Your local pharmacist, is this person a woman? Ever notice that most of the white coats behind the counter are on women? I haven't, but new research says they are and it's so because highly educated ladies know what's best for themselves when they have children--best financially and for their work-life balance. The MBA, the study suggests, is not it.
Women MBAs who take maternity leaves earn significantly less--41 percent, on average--than male MBAs, according to "The Career Cost of Family," a study written by two Harvard economists. The reason is that the long and grueling hours needed to suceed in professions that MBA grads enter into aren't flexible enough to allow people, mostly women, to work and care for their children at the same time, despite their trying. The ones that do return are hit with the "mommy penalty," their incomes a fraction of their male colleagues'. And with children at home, many work shorter and shorter hours, a further hindrance to their long-term careers. The fast lane is not the carpool lane, it seems.

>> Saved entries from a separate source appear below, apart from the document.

-- ==== Sys2Proof/Tests/Slice0.lean ====
section
/-! SUPPORT. Tests: ill-formed terms are refused, packets and computations of the spec's own examples, and a witness for the
hypotheses of every statement. -/

namespace Sys2Proof.Tests

open Sys2Proof Sys2Proof.Machine

-- One theorem after another: many long kernel checks at once would hold a thread each.
set_option Elab.async false

/-! ### The states that the tests run on -/

/-- A device that serves in a mode. -/
def dev (m : Mode) : State := { State.reset with
  power := { State.reset.power with ready := true, ioUp := true, mode := m }
  rtc := { State.reset.rtc with locked := false } }

/-- A command packet of the service port that names no slot. -/
def cmd : CmdHdr := ⟨.service, false, 0xFFFF#16, 7#16, false, 0x12345678#32, 0⟩

/-- A command packet of the PCIe mailbox. -/
def cmdP : CmdHdr := { cmd with tr := .pcie }

/-- A command packet that names slot 3 with incarnation 7. -/
def cmd3 : CmdHdr := { cmd with slot := 0x0703#16 }

/-- FM at 98.5 MHz, with PCM to ring 0. -/
def fmAttrs : AttrBlock := ⟨0x2000_0000_0001_80C4#64, 4#8, 0#8, 0#8, 0#8, 0#8, 0#8, 0#8, 0#8, 0#8, 0#8, [⟨1#8, 0#8, 0xFF#8, 0#8, 0#8⟩]⟩

/-- A service in slot 3 with incarnation 7. -/
def svc3 : Service := newService 3 7 .placed false 0 fmAttrs 0#64

/-- A device with that service. -/
def devS (m : Mode) : State := { dev m with services := [svc3] }

/-- A device in head or mast role with its link in a state. -/
def devT (role : Nat) (m : Mode) (st : LinkState) : State := { dev m with
  acc := { Settings.default with trunk := Settings.default.trunk.set 0 (.num role) }
  force := { Settings.default with trunk := Settings.default.trunk.set 0 (.num role) }
  trunk := { TrunkSt.reset with state := st } }

/-- The items of one number of `n` bytes. -/
def num (i n v : Nat) : Item := ⟨BitVec.ofNat 8 i, le n v⟩

/-! ### Witnesses: every hypothesis of a statement is met somewhere -/

/-- A command of no slot is taken. -/
theorem witness_SystemQueriesAnswer :
    Taken (gateAll 0x0001) cmd (dev .serve) ∧ Taken (gateAll 0x0003) cmd (dev .dormant) ∧ Taken (gateAll 0x0103) cmd (dev .relay) ∧
    Taken (gateAll 0x0105) cmd (dev .maintain) ∧ Taken (gateAll 0x0F01) cmd (dev .survey) ∧ Taken (gateAll 0x0F02) cmdP (dev .serve) := by
  unfold Taken; and_intros <;> decide +kernel

theorem witness_SystemSettingsTakeForceLater :
    (Taken (gateAll 0x0004) cmd (devT 1 .serve .off) ∧ (3#8).toNat ≤ 3 ∧ (devT 1 .serve .off).role = 1) ∧
    (Taken ⟨0x0002, .none, allModes, .pcieMailbox⟩ cmdP (dev .serve) ∧
      applyItems tbl143 (fun _ => true) (dev .serve).acc.cmdRing [num 1 4 0] = some ((dev .serve).acc.cmdRing) ∧
      cmdRingIncomplete (dev .serve).acc.cmdRing = false ∧ (dev .serve).acc.cmdRing.nat 1 = 0 ∧
      (dev .serve).force.cmdRing.nat 1 = 0 ∧ (dev .serve).acc.cmdRing.nat 4 = 0 ∧ (dev .serve).force.cmdRing.nat 4 = 0) ∧
    (Taken (gateAll 0x0102) cmd (dev .serve) ∧ 1 ≤ (1#32).toNat ∧ (600000#32).toNat ≤ 600000 ∧ (dev .serve).power.mode ≠ .dormant) ∧
    (Taken (gateAll 0x0102) cmd (dev .dormant) ∧ (dev .dormant).power.change = none ∧ (dev .dormant).role = 0 ∧
      (dev .dormant).power.sub ≠ subForBudget 1 ∧ (dev .dormant).acc.wakeBudget ≠ 1#32) ∧
    Taken (gateAll 0x0D09) cmd (dev .serve) ∧
    (Taken ⟨0x0D07, .none, [.dormant, .maintain], .none⟩ cmd (devT 1 .maintain .off) ∧ (devT 1 .maintain .off).nvOff = false ∧
      groupCopy 0 Settings.default (devT 1 .maintain .off).acc ≠ (devT 1 .maintain .off).acc) := by
  unfold Taken; and_intros <;> decide +kernel

/-- A device with a change of mode under way. -/
def devChange : State := { dev .serve with power := { (dev .serve).power with change := some ⟨.dormant, .warm, 0, 0, true⟩ } }

theorem witness_ModeSetAndResetAnswer :
    (Taken (gateAll 0x0101) cmd (dev .dormant) ∧ modeOf 3 = some .serve ∧ Mode.serve ≠ (dev .dormant).power.mode ∧
      (dev .dormant).role ≠ 1 ∧ (dev .dormant).power.segFailed = false ∧ (dev .dormant).inTransition = false ∧
      (dev .dormant).thermal.level = 0) ∧
    (Taken (gateAll 0x0101) cmd (dev .survey) ∧ modeOf 2 = some (dev .survey).power.mode ∧ (dev .survey).inTransition = false ∧
      (dev .survey).role ≠ 1 ∧ (dev .survey).power.segFailed = false) ∧
    (Taken (gateAll 0x0101) cmd (devT 1 .dormant .off) ∧ (devT 1 .dormant .off).role = 1) ∧
    (Taken (gateAll 0x0101) cmd (dev .dormant) ∧ modeOf 4 = some .relay ∧ (dev .dormant).role ≠ 1) ∧
    (Taken (gateAll 0x0101) cmd devChange ∧ devChange.power.segFailed = false ∧ devChange.inTransition = true) ∧
    Taken (gateAll 0x0104) cmd (dev .serve) := by
  unfold Taken; and_intros <;> decide +kernel

/-- A device whose shadow copy holds the key of an RDS station. -/
def devShadow : State := { dev .serve with map := { MapSt.reset with
  shadow := ⟨[blankEntry 0x1000_E100_0000_1234#64 0x2000_0000_0001_80C4#64 98500 0 0#16 0#16], [], [], []⟩ } }

/-- The same station by its key 0x1. -/
def rdsAttrs : AttrBlock := { fmAttrs with key := 0x1000_E100_0000_1234#64 }

theorem witness_ServicesComeAndGo :
    (Taken (gateNotRelay 0x0201) cmd (dev .serve) ∧ (dev .serve).attrsOk (cleanAttrs fmAttrs) = true ∧
      (dev .serve).services = [] ∧ (dev .serve).portsBusy (cleanAttrs fmAttrs) none = false ∧
      (dev .serve).freeSlot.isSome = true ∧ identityKey (cleanAttrs fmAttrs).key = false) ∧
    (Taken (gateNotRelay 0x0201) cmd devShadow ∧ devShadow.attrsOk (cleanAttrs rdsAttrs) = true ∧ devShadow.services = [] ∧
      devShadow.portsBusy (cleanAttrs rdsAttrs) none = false ∧ devShadow.freeSlot.isSome = true ∧
      identityKey (cleanAttrs rdsAttrs).key = true ∧ (devShadow.mapEntry (cleanAttrs rdsAttrs).key).isNone = true ∧
      (devShadow.shadowEntry (cleanAttrs rdsAttrs).key).isSome = true) ∧
    (Taken (gateNotRelay 0x0201) cmd (devS .serve) ∧ (devS .serve).attrsOk (cleanAttrs fmAttrs) = true ∧
      ((devS .serve).services.find? (fun v => v.acc.attrs.key == (cleanAttrs fmAttrs).key)).isSome = true) ∧
    (Taken ⟨0x0203, .service, notRelay, .none⟩ cmd3 (devS .serve) ∧ (devS .serve).svc? cmd3.slot = some svc3 ∧
      (cleanAttrs fmAttrs).key = svc3.acc.attrs.key ∧ svc3.bindBusy (cleanAttrs fmAttrs) = false ∧
      (devS .serve).portsBusy { cleanAttrs fmAttrs with bindings := [] } (some 3) = false) ∧
    Taken ⟨0x0202, .service, notRelay, .none⟩ cmd3 (devS .serve) ∧
    ((dev .serve).serves cmd3.tr = true ∧ cmd3.slot ≠ noSlot ∧ ((dev .serve).svc? cmd3.slot).isNone = true) := by
  unfold Taken; and_intros <;> decide +kernel

/-- A device whose published map holds a station, with link set 63 of the host and 62 learned. -/
def devMap : State := { devS .serve with
  force := { Settings.default with links := [⟨63, [0x1000_E100_0000_1234#64, 0x1000_E100_0000_1235#64]⟩] }
  acc := { Settings.default with links := [⟨63, [0x1000_E100_0000_1234#64, 0x1000_E100_0000_1235#64]⟩] }
  map := { MapSt.reset with
    published := ⟨[blankEntry 0x1000_E100_0000_1234#64 0x2000_0000_0001_80C4#64 98500 0 0#16 0#16], [], [⟨62, [], 0#64⟩], []⟩ } }

theorem witness_ServiceAndMapQueriesAnswer :
    (Taken ⟨0x0204, .either, notRelay, .none⟩ cmd3 devMap ∧ devMap.svc? cmd3.slot = some svc3) ∧
    (Taken ⟨0x0204, .either, notRelay, .none⟩ cmd devMap ∧
      (devMap.services.find? (fun v => v.acc.attrs.key == clearKey fmAttrs.key)).isSome = true ∧
      (devMap.services.find? (fun v => v.acc.attrs.key == clearKey 0#64)).isNone = true) ∧
    Taken (gateAll 0x0206) cmd (dev .relay) ∧ Taken (gateNotRelay 0x0302) cmd devMap ∧
    (Taken (gateNotRelay 0x0303) cmd devMap ∧
      (findEntry devMap.map.published.entries (clearKey 0x1000_E100_0000_1234#64)).isSome = true ∧
      (findEntry devMap.map.published.entries (clearKey 0#64)).isNone = true) ∧
    (Taken (gateNotRelay 0x0403) cmd devMap ∧ (devMap.force.links.find? (fun x => x.index == 63)).isSome = true) ∧
    ((devMap.force.links.find? (fun x => x.index == 62)).isNone = true ∧
      (devMap.map.published.learned.find? (fun x => x.index == 62)).isSome = true) ∧
    (Taken ⟨0x0404, .either, notRelay, .none⟩ cmd devMap ∧ (devMap.svc? cmd.slot).isNone = true) ∧
    Taken ⟨0x0404, .either, notRelay, .none⟩ cmd3 devMap := by
  unfold Taken; and_intros <;> decide +kernel

theorem witness_PlacementSurveyAndFollowSettings :
    Taken (gateNotRelay 0x0205) cmd (dev .serve) ∧ (5 ≤ (5#8).toNat ∧ (25#8).toNat ≤ 25) ∧ ((4#8).toNat < 5 ∧ 25 < (26#8).toNat) ∧
    (Taken (gateNotRelay 0x0301) cmd (dev .serve) ∧ defaultSurvey.ranges.length ≤ 16 ∧ defaultSurvey.ranges.all surveyRangeOk = true ∧
      100 ≤ defaultSurvey.interval.toNat ∧ defaultSurvey.interval.toNat ≤ 60000) ∧
    (Taken (gateNotRelay 0x0401) cmd (dev .serve) ∧
      (applyItems tbl97 (fun _ => true) (dev .serve).acc.follow [num 12 4 30]).isSome = true) ∧
    (Taken (gateNotRelay 0x0402) cmd devMap ∧ ([0x1000_E100_0000_4321#64].map clearKey).all linkKeyOk = true ∧
      devMap.acc.links.map (·.keys) = [[0x1000_E100_0000_1234#64, 0x1000_E100_0000_1235#64]] ∧
      [0x1000_E100_0000_4321#64].map clearKey = [0x1000_E100_0000_4321#64] ∧
      [0x1000_E100_0000_1234#64].map clearKey = [0x1000_E100_0000_1234#64] ∧
      ([0x1000_E100_0000_1234#64].map clearKey).all linkKeyOk = true) ∧
    (Taken ⟨0x0405, .either, notRelay, .none⟩ cmd devMap ∧ (devMap.svc? cmd.slot).isNone = true) ∧
    (Taken ⟨0x0405, .either, notRelay, .none⟩ cmd3 devMap ∧ devMap.svc? cmd3.slot = some svc3 ∧ devMap.slotSvc? 3 = some svc3 ∧
      bound svc3.acc.attrs 1 = true ∧ (2047#64).toNat < 2048 ∧
      svc3.acc.alertMask ≠ 2047#64 ∧ 10 ≤ (10#32).toNat ∧ (3600#32).toNat ≤ 3600) := by
  unfold Taken; and_intros <;> decide +kernel

theorem witness_OutputQueriesAnswer :
    Taken (gateNotRelay 0x0502) cmd (dev .serve) ∧ (63#8).toNat ≤ 63 ∧ 63 < (64#8).toNat ∧
    Taken (gateNotRelay 0x0505) cmd (dev .serve) ∧ Taken (gateNotRelay 0x0506) cmd (dev .serve) ∧
    Taken (gateNotRelay 0x0602) cmd (dev .serve) ∧ Taken (gateNotRelay 0x0702) cmd (dev .serve) ∧ (3#8).toNat ≤ 3 ∧ 3 < (4#8).toNat := by
  unfold Taken; and_intros <;> decide +kernel

/-- A device whose ring 0 is enabled. -/
def devRing : State :=
  let t := ((applyItems (tbl101 0) (fun _ => true) (Settings.default.rings.getD 0 [])
    [num 1 4 1, num 2 8 0x1000_0000, num 3 4 0x40_0000, num 4 8 0x2000_0000]).getD [])
  { dev .serve with
    acc := { Settings.default with rings := Settings.default.rings.set 0 t }
    force := { Settings.default with rings := Settings.default.rings.set 0 t } }

theorem witness_OutputSettings :
    Taken (gateNotRelay 0x0501) cmd (dev .serve) ∧
    ((∀ r ∈ [0#8, 63#8], (applyItems (tbl101 r.toNat) (fun _ => true) ((dev .serve).acc.rings.getD r.toNat []) [num 6 4 1024]).isSome = true ∧
        ((dev .serve).acc.rings.getD r.toNat []).nat 1 = 0 ∧ ((dev .serve).ringSet r.toNat).nat 1 = 0) ∧
      ((applyItems (tbl101 0) (fun _ => true) ((dev .serve).acc.rings.getD 0 []) [num 6 4 1024]).getD []).nat 1 = 0) ∧
    (Taken (gateNotRelay 0x0501) cmd devRing ∧ (devRing.acc.rings.getD 0 []).nat 1 = 1 ∧ (devRing.acc.rings.getD 0 []).at 3 = .num 0x40_0000 ∧
      ((applyItems (tbl101 0) (fun _ => true) (devRing.acc.rings.getD 0 []) [num 3 4 0x80_0000]).getD []).at 3 = .num 0x80_0000 ∧
      ringIncomplete ((applyItems (tbl101 0) (fun _ => true) (devRing.acc.rings.getD 0 []) [num 3 4 0x80_0000]).getD []) = false) ∧
    (Taken (gateNotRelay 0x0503) cmd (dev .serve) ∧
      (applyItems tbl109 (fun _ => true) (dev .serve).acc.archive [num 1 4 256, num 2 4 64]).isSome = true) ∧
    (Taken (gateNotRelay 0x0601) cmd (dev .serve) ∧ ((dev .serve).audioPort 3).state = 0 ∧
      (applyItems tbl111 (fun _ => true) ((dev .serve).acc.audio.getD 3 []) [num 6 4 1]).isSome = true ∧
      audioItemsOk ((applyItems tbl111 (fun _ => true) ((dev .serve).acc.audio.getD 3 []) [num 6 4 1]).getD []) = true) ∧
    (Taken (gateNotRelay 0x0701) cmd (dev .serve) ∧
      (applyItems tbl1010 (fun _ => true) ((dev .serve).acc.pkt.getD 3 []) [num 1 4 1]).isSome = true ∧
      (let t := (applyItems tbl1010 (fun _ => true) ((dev .serve).acc.pkt.getD 3 []) [num 1 4 1]).getD []
       1228800000 * 2 ^ 32 ≤ 135000000 * (field (t.raw 2) 0 4 * 2 ^ 32 + field (t.raw 2) 4 4))) := by
  unfold Taken; and_intros <;> decide +kernel

/-- An extent of 1 MiB. -/
def extent0 : Extent := ⟨0#64, 0x10_0000#64⟩

/-- A device that holds 4,096 extents. -/
def devFull : State := { dev .serve with archive := { (dev .serve).archive with extents := List.replicate 4096 ⟨0x10_0000, 0⟩ } }

theorem witness_ArchiveAndAudioActions :
    (Taken (gateNotRelay 0x0504) cmd (dev .serve) ∧ extentsOk (dev .serve).archive.extents [extent0] = true) ∧
    (Taken (gateNotRelay 0x0504) cmd devFull ∧ extentsOk devFull.archive.extents [extent0] = true ∧
      4096 < devFull.archive.extents.length + [extent0].length) ∧
    (Taken (gateNotRelay 0x0603) cmd (dev .serve) ∧ maskPorts 9#8 = [0, 3] ∧
      (∀ p ∈ maskPorts 9#8, ((dev .serve).audioPort p).state < 2) ∧ (dev .serve).audio.length = 4 ∧
      ((dev .serve).advance cmd.wait).effTickIdx * 1000000 ≤ (0x1000_0000#64).toNat) ∧
    Taken (gateNotRelay 0x0604) cmd (dev .serve) := by
  unfold Taken; and_intros <;> decide +kernel

theorem witness_TimeAndRfQueriesAnswer :
    Taken (gateAll 0x0802) cmd (dev .serve) ∧ Taken (gateAll 0x0804) cmd (dev .relay) ∧ Taken (gateAll 0x0806) cmd (dev .survey) ∧
    Taken (gateAll 0x0808) cmd (dev .maintain) ∧ Taken (gateAll 0x0902) cmd (dev .dormant) ∧ (2#8).toNat ≤ 2 ∧ 2 < (3#8).toNat ∧
    Taken (gateAll 0x0905) cmd (dev .serve) ∧ Taken (gateAll 0x0907) cmd (dev .serve) := by
  unfold Taken; and_intros <;> decide +kernel

/-- References 1 to 4 as REF_CONFIG names them, with 3 preferred. -/
def refPar : RefParams := ⟨604800#32, 1#8, [⟨1#8, 2#8, 0#8, 2#8, 0#8, 0xFFFF#16⟩, ⟨4#8, 1#8, 1#8, 10#8, 0#8, 0xFFFF#16⟩]⟩

theorem witness_TimeAndRfSettings :
    (Taken (gateAll 0x0803) cmd (dev .serve) ∧ leapEntriesOk [⟨1000000000#64, 0#8, 1#16⟩] = true ∧
      (let tab := mergeLeap ((hostLeapAfter 0 (dev .serve).acc.leapHost [⟨1000000000#64, 0#8, 1#16⟩]).map leapRow) (dev .serve).time.learned
         (dev .serve).time.image
       leapStepsOk 0 tab = true ∧ tab.length ≤ 32)) ∧
    (Taken (gateAll 0x0805) cmd (dev .serve) ∧ clockBodyAdc (.lock true 1#16 64#16) = false ∧ clockBodyOk (.lock true 1#16 64#16) = true ∧
      clockBodyOk (.clkout 1#8 4095#16 1024#32 7#32) = true ∧ clockBodyOk (.ppsOut 1#8 1#8 500#16) = true) ∧
    (Taken ⟨0x0805, .none, [.maintain], .none⟩ cmd (dev .maintain) ∧ clockBodyAdc (.adc true 16#8 2047#16) = true ∧
      clockBodyOk (.adc true 16#8 2047#16) = true) ∧
    (Taken (gateAll 0x0807) cmd (dev .serve) ∧ 60 ≤ refPar.holdoverS.toNat ∧ refPar.holdoverS.toNat ≤ 604800 ∧ refPar.xoKind.toNat ≤ 1 ∧
      1 ≤ refPar.entries.length ∧ refPar.entries.length ≤ 7 ∧ (∀ e ∈ refPar.entries, (dev .serve).refEntryOk e = true) ∧
      (refPar.entries.map (·.code)).Nodup) ∧
    (Taken (gateAll 0x0901) cmd (dev .serve) ∧ -24 ≤ (0xF6#8).toInt ∧ (0xF6#8).toInt ≤ -10 ∧ (30#8).toNat ≤ 30 ∧ (30#8).toNat % 3 = 0) ∧
    (Taken (gateNotRelay 0x0903) cmd (dev .serve) ∧ (9#8 &&& 0x0F#8 : Byte) = 9#8 ∧ (3#8).toNat ≤ 3 ∧ (9#8).getLsbD (3#8).toNat = true) ∧
    (Taken (gateAll 0x0906) cmd (dev .serve) ∧ (applyItems tbl39 (fun _ => true) (dev .serve).acc.coex [num 4 4 1000]).isSome = true) := by
  unfold Taken; and_intros <;> decide +kernel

The combination of a career interrupted, lost work experience and lower work hours severely limits a female MBA's earning potential. Using a survey of graduates from Chicago's Booth School from 1990 to 2006, the study found that men and women earned nearly the same salaries intially, but as soon as five years after school, their incomes were just 74 percent of men's. Ten to 16 years out, women made only a little more than half of what men made.
If one occupation is inflexible to women, it only makes sense that ambitious women would begin to flock to those professions which are flexible. Which is exactly what's been happening. "In general, women appear to be moving in the direction of choosing professions and specialties within professions that are consistent with their greater desire for workplace flexibility," the study reads. What are those occupations? Veterinarian. Pharmacist. Dermatologist. Psychiatrist. These are jobs where there are set hours or it's possible to schedule your own hours; they allow parents to flourish in their careers and their family life.
So my question for female MBAs: Knowing that the cost of family is so high in the business world, how did/does that affect your reasons for applying to b-school?